- _TASK ITEM_:
Where a line below includes the word "nonzeroField", copy that line.

(Stored data entries)
-- ==== Sys2Proof/Certificates/Slice0/Obligations.lean ====
section
/-! DEFINITION. The statements for the provers, from the numbered rules of spec/. `vsel v` is the VSEL field of voice
`v`, so a statement over every `v : VoiceIx` covers every well-formed voice register transaction. -/

open Sys2Proof Sys2Proof.Machine

/-! Encoding. -/

/-- Words of 30_encoding.md R120 and 95_test_vectors.md section 2.1, written out there. -/
def Obligations.WordsOfTheSpecDecode : Prop :=
  decode 0x00141000 = .ok (.wrPitch 1 0x1000) ∧ decode 0x01880001 = .ok (.wrKonlo 1) ∧
    decode 0x419C0000 = .ok .rdEndxlo ∧ decode 0x400C0000 = .ok (.rdEnvx 0) ∧
    decode 0x01A80400 = .ok (.wrTdata 0x0400) ∧ decode 0x017E1234 = .ok (.wrRaddr 23 0x1234) ∧
    decode 0x01803FFF = .ok (.wrMvoll 0x3FFF) ∧ decode 0x80000000 = .ok .tick ∧ decode 0xC0000000 = .ok .reset ∧
    decode 0x02010000 = .error .reservedBits ∧ decode 0x40010001 = .error .oddOffset ∧
    decode 0x41A80001 = .error .nonzeroField ∧ decode 0x41A00000 = .error .unmappedOffset

/-- R98. -/
def Obligations.TickAndResetAreSingleWords : Prop :=
  ∀ w, (decode w = .ok .tick ↔ w = 0x80000000) ∧ (decode w = .ok .reset ↔ w = 0xC0000000)

/-- R92, R93, R94, R97, each in the order of the checks of R99. -/
def Obligations.ReservedWordsAreRefusedByName : Prop :=
  ∀ w : Word,
    (decode w = .error .reservedBits ↔ w.extractLsb' 25 5 ≠ 0) ∧
    (decode w = .error .oddOffset ↔
      w.extractLsb' 25 5 = 0 ∧ w.getLsbD 31 = false ∧ w.getLsbD 16 = true) ∧
    (decode w = .error .nonzeroField ↔
      w.extractLsb' 25 5 = 0 ∧
        ((w.getLsbD 31 = true ∧ w.extractLsb' 0 30 ≠ 0) ∨
          (w.getLsbD 31 = false ∧ w.getLsbD 30 = true ∧ w.getLsbD 16 = false ∧ w.extractLsb' 0 16 ≠ 0))) ∧
    (decode w = .error .unmappedOffset ↔
      w.extractLsb' 25 5 = 0 ∧ w.getLsbD 31 = false ∧ w.getLsbD 16 = false ∧
        (w.getLsbD 30 = true → w.extractLsb' 0 16 = 0) ∧
        ((0x190 ≤ (w.extractLsb' 16 9).toNat ∧ (w.extractLsb' 16 9).toNat ≤ 0x19A) ∨
          (0x1A0 ≤ (w.extractLsb' 16 9).toNat ∧ (w.extractLsb' 16 9).toNat ≤ 0x1A4) ∨
          (0x1AA ≤ (w.extractLsb' 16 9).toNat ∧ (w.extractLsb' 16 9).toNat ≤ 0x1B2) ∨
          (0x1B8 ≤ (w.extractLsb' 16 9).toNat ∧ (w.extractLsb' 16 9).toNat ≤ 0x1FE)))

/-- Decoding the encoding of a well-formed instruction gives it back. -/
def Obligations.DecodeInvertsEncode : Prop :=
  ∀ i : Instr, i.wellFormed = true → decode (encode i) = .ok i

/-- A decoded word is well-formed and is the encoding of what it decodes to: each word has one meaning. -/
def Obligations.EncodeInvertsDecode : Prop :=
  ∀ (w : Word) (i : Instr), decode w = .ok i → i.wellFormed = true ∧ encode i = w

/-! Steps. -/

/-- A step performs the next word of the stream when it decodes: `exec` of the instruction, on the state with the word
taken and counted (stream and count are the model's own fields, log entries 2 and 3). -/
def Obligations.StepPerformsTheDecodedWord : Prop :=
  ∀ (s : State) (w : Word) (rest : List Word) (i : Instr),
    s.clean → s.stream = w :: rest → decode w = .ok i →
      step s = exec i { s with stream := rest, pos := s.pos + 1 }

/-- R313 items 1 and 2 for a word refused at decode: the entry is all that changes (the stream and the count of words
are the model's own fields, log entries 2 and 3). -/
def Obligations.StepRecordsARefusedWord : Prop :=
  ∀ (s : State) (w : Word) (rest : List Word) (r : RefusalReason),
    s.clean → s.stream = w :: rest → decode w = .error r →
      step s =
        .next { s with stream := rest, pos := s.pos + 1, faults := [.refusal r w (s.pos + 1)] }

/-- R313 item 3 and R321: a halted block has no step, and with nothing issued the block does nothing. How the model
says the two (a fault of its own, a step that changes nothing) is its choice, log entries 2 and 6. -/
def Obligations.HaltedBlockHasNoStep : Prop :=
  ∀ s : State, (¬ s.clean → step s = .fault .halted) ∧ (s.clean → s.stream = [] → step s = .next s)

/-- R310, R313: every transaction a word spells has a next state (one that faults or is refused the state that records
it, log entry 6). -/
def Obligations.EveryTransactionHasANextState : Prop :=
  ∀ (i : Instr) (s : State), i.wellFormed = true → ∃ t, exec i s = .next t

/-! Register writes. -/

/-- R243 to R246, R252, R253: the register alone is written. That the RADDR clause holds also just after a key-on that
fetched a block with STA is the model's reading, log entry 17: the last sentence of R347 calls that write lost. -/
def Obligations.VoiceRegisterWrites : Prop :=
  ∀ (s : State) (v : VoiceIx) (d : Half),
    (∃ t, exec (.wrPitch (vsel v) d) s = .next t ∧ OnlyVoice v s t ∧ t.voice v = { s.voice v with pitch := d }) ∧
    (∃ t, exec (.wrSaddr (vsel v) d) s = .next t ∧ OnlyVoice v s t ∧ t.voice v = { s.voice v with saddr := d }) ∧
    (∃ t, exec (.wrAdsrlo (vsel v) d) s = .next t ∧ OnlyVoice v s t ∧ t.voice v = { s.voice v with adsrLo := d }) ∧
    (∃ t, exec (.wrAdsrhi (vsel v) d) s = .next t ∧ OnlyVoice v s t ∧ t.voice v = { s.voice v with adsrHi := d }) ∧
    (∃ t, exec (.wrEnvx (vsel v) d) s = .next t ∧ OnlyVoice v s t ∧
      t.voice v = { s.voice v with level := BitVec.ofNat 15 (d.toNat % 2 ^ 15) }) ∧
    (∃ t, exec (.wrRaddr (vsel v) d) s = .next t ∧ OnlyVoice v s t ∧ t.voice v = { s.voice v with raddr := d })

/-- R241, R242: a volume without bit 15 is stored alone; one with bit 15 is refused, and only FAULTS changes
(the position in its entry is counted as the model chooses, log entry 3, here and in every statement of a refusal or a
fault). -/
def Obligations.VoiceVolumeWrites : Prop :=
  ∀ (s : State) (v : VoiceIx) (d : Half),
    (d.getLsbD 15 = false →
      (∃ t, exec (.wrVoll (vsel v) d) s = .next t ∧ OnlyVoice v s t ∧ t.voice v = { s.voice v with voll := d }) ∧
      (∃ t, exec (.wrVolr (vsel v) d) s = .next t ∧ OnlyVoice v s t ∧ t.voice v = { s.voice v with volr := d })) ∧
    (d.getLsbD 15 = true →
      exec (.wrVoll (vsel v) d) s =
          .next { s with faults := s.faults ++ [.refusal .volumeSweep (encode (.wrVoll (vsel v) d)) s.pos] } ∧
      exec (.wrVolr (vsel v) d) s =
          .next { s with faults := s.faults ++ [.refusal .volumeSweep (encode (.wrVolr (vsel v) d)) s.pos] })

/-- R273, R274: the same of the master volumes (position: log entry 3). -/
def Obligations.MasterVolumeWrites : Prop :=
  ∀ (s : State) (d : Half),
    (d.getLsbD 15 = false →
      exec (.wrMvoll d) s = .next { s with mvolL := d } ∧ exec (.wrMvolr d) s = .next { s with mvolR := d }) ∧
    (d.getLsbD 15 = true →
      exec (.wrMvoll d) s =
          .next { s with faults := s.faults ++ [.refusal .volumeSweep (encode (.wrMvoll d)) s.pos] } ∧
      exec (.wrMvolr d) s =
          .next { s with faults := s.faults ++ [.refusal .volumeSweep (encode (.wrMvolr d)) s.pos] })

/-- R278, R279, R282, R283: the reverb and external volumes are stored whatever the value. -/
def Obligations.UnusedVolumeWrites : Prop :=
  ∀ (s : State) (d : Half),
    exec (.wrEvoll d) s = .next { s with evolL := d } ∧ exec (.wrEvolr d) s = .next { s with evolR := d } ∧
    exec (.wrExtvoll d) s = .next { s with extvolL := d } ∧ exec (.wrExtvolr d) s = .next { s with extvolR := d }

- _WRITTEN ANSWER_:
    decode 0x41A80001 = .error .nonzeroField ∧ decode 0x41A00000 = .error .unmappedOffset
    (decode w = .error .nonzeroField ↔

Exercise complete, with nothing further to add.